In the next sections,the rules of physical parameters variation with time are obtained and analyzed through simulating the pressurizing process with a hemisphere injector and comparing with the experiment. The variable-control approach,in which only one factor is different while the other conditions keep the same as listed in Table 3, is used to study the main factors affecting the pressurization behaviors.

5.2. Effect of inlet temperature of pressurizing gas

Fig. 7 Variation of parameters with time during pressurizing.

Fig.8 Contours of temperature distribution, velocity and phase change location when pressurization ends at 12.8 s.

In order to research the inlet temperature of pressurizing gas affecting pressurizing process, the inlet temperature Tin=258,278 and 298 K are used to calculate the pressurizing process. As illustrated in Fig. 9(a), the ullage pressure in the LH2 tank is the highest at the same time when the inlet temperature of pressurizing gas is 298 K. The pressurizing time requirement is 13.9, 12.8 and 11.8 s respectively when the ullage pressure reaches 349 kPa.By analyzing results gains that increasing the inlet temperature by 20 K would reduce about 8% pressurizing time interval under pressurizing with the hemisphere injector at 2.12 g/s. Fig. 9(b) shows that the phase change rate is the fastest and the ullage mass increases the lowest when the inlet temperature of the pressurizing gas is 298 K.The ullage mass is respectively 0.1247, 0.1217 and 0.1196 kg after the pressurizing process ends.Although the inlet temperatures are different, the net evaporation appears only at the beginning of the pressurization and the net condensation predominates after the beginning of the pressurization.

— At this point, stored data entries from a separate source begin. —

/-- 41_oscillator.md R147, R148, 42_envelope.md R159, 43_period.md R178, R179, 45_scheduler.md R224, R225,
46_pipeline.md R244, R245: the read-only windows answer the internal state they show and change no state. -/
def Obligations.ReadsOfInternalState : Prop :=
  ∀ s : State,
    exec .rdCurFreq s = .next { s with out.hostRdata := s.synth.curF, out.hostErr := false } ∧
    exec .rdPhase s = .next { s with out.hostRdata := s.synth.phase, out.hostErr := false } ∧
    exec .rdCurVolume s = .next { s with out.hostRdata := s.synth.curV, out.hostErr := false } ∧
    exec .rdTimeInCycle s = .next { s with out.hostRdata := s.synth.tic, out.hostErr := false } ∧
    exec .rdVolumeFactor s = .next { s with out.hostRdata := s.synth.vf, out.hostErr := false } ∧
    exec .rdCarriedErr s = .next { s with out.hostRdata := s.synth.cerr, out.hostErr := false } ∧
    exec .rdWaitSamples s = .next { s with out.hostRdata := s.synth.ws.setWidth 64, out.hostErr := false } ∧
    exec .rdUnderrunCount s = .next { s with out.hostRdata := s.pipe.underruns.setWidth 64, out.hostErr := false } ∧
    exec .rdFillPos s = .next { s with out.hostRdata := s.pipe.fillPos.setWidth 64, out.hostErr := false }

/-! ### Writes of CFG registers (10_state.md R23) -/

/-- 40_control.md R110, R112, 41_oscillator.md R144, 46_pipeline.md R241, R243: while stopped, a legal operand is stored and
nothing else changes. That `out_buf` keeps its length after a write of BUF_SIZE is the model's inference (log entry 11). -/
def Obligations.CfgWritesStopped : Prop :=
  ∀ s : State, s.running = false →
    (∀ x ∈ [(0#64, OpMode.continuous), (1#64, .pulse), (2#64, .modem)],
      exec (.wrMode x.1) s = .next { s with cfg.mode := x.2, out.hostRdata := 0#64, out.hostErr := false }) ∧
    (∀ x ∈ [(0#64, Waveform.sine), (1#64, .sineSquaredAlt), (2#64, .sineCubed), (3#64, .triangle), (4#64, .square)],
      exec (.wrWaveform x.1) s = .next { s with cfg.waveform := x.2, out.hostRdata := 0#64, out.hostErr := false }) ∧
    (∀ d : Word64, isFinite d → fle fOne d → fle d s.params.fsMax →
      exec (.wrSampleRate d) s = .next { s with cfg.sampleRate := d, out.hostRdata := 0#64, out.hostErr := false }) ∧
    (∀ d : Word64, 1 ≤ d.toNat → d.toNat ≤ s.params.bufszMax →
      exec (.wrBufSize d) s = .next { s with cfg.bufSize := d, out.hostRdata := 0#64, out.hostErr := false }) ∧
    (∀ d : Word64, 2 ≤ d.toNat → d.toNat ≤ s.params.nbufMax →
      exec (.wrBufCount d) s = .next { s with cfg.bufCount := d, out.hostRdata := 0#64, out.hostErr := false })

/-- The same rules: while stopped, an unlisted MODE or WAVEFORM code is rejected with RESERVED_VALUE, and an illegal rate,
size or count with RANGE. -/
def Obligations.CfgWritesIllegal : Prop :=
  ∀ (s : State) (d : Word64), s.running = false →
    (3 ≤ d.toNat → exec (.wrMode d) s = .next { s with
      err := errRecord true 0x08#8 .reservedValue, out.hostRdata := 0#64, out.hostErr := true }) ∧
    (5 ≤ d.toNat → exec (.wrWaveform d) s = .next { s with
      err := errRecord true 0x0A#8 .reservedValue, out.hostRdata := 0#64, out.hostErr := true }) ∧
    (¬ (isFinite d ∧ fle fOne d ∧ fle d s.params.fsMax) → exec (.wrSampleRate d) s = .next { s with
      err := errRecord true 0x09#8 .range, out.hostRdata := 0#64, out.hostErr := true }) ∧
    (¬ (1 ≤ d.toNat ∧ d.toNat ≤ s.params.bufszMax) → exec (.wrBufSize d) s = .next { s with
      err := errRecord true 0x0B#8 .range, out.hostRdata := 0#64, out.hostErr := true }) ∧
    (¬ (2 ≤ d.toNat ∧ d.toNat ≤ s.params.nbufMax) → exec (.wrBufCount d) s = .next { s with
      err := errRecord true 0x0C#8 .range, out.hostRdata := 0#64, out.hostErr := true })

Fig. 8(a),Figs.10 and 11 give contours of temperature distribution when the pressurization process ends.The saturation temperature of hydrogen is about 25.4 K under 349 kPa and the location of saturation temperature is located at the vapor-liquid interface.The temperature difference of the ullage between different inlet temperatures mainly appears near the injector and the ullage temperature near the injector increases as the inlet temperature increases. Meanwhile, compared with the other inlet temperatures,the thickness of surface liquid region is the largest when the inlet temperature is 298 K. But the inlet temperature variation has a less effect on the bulk liquid temperature.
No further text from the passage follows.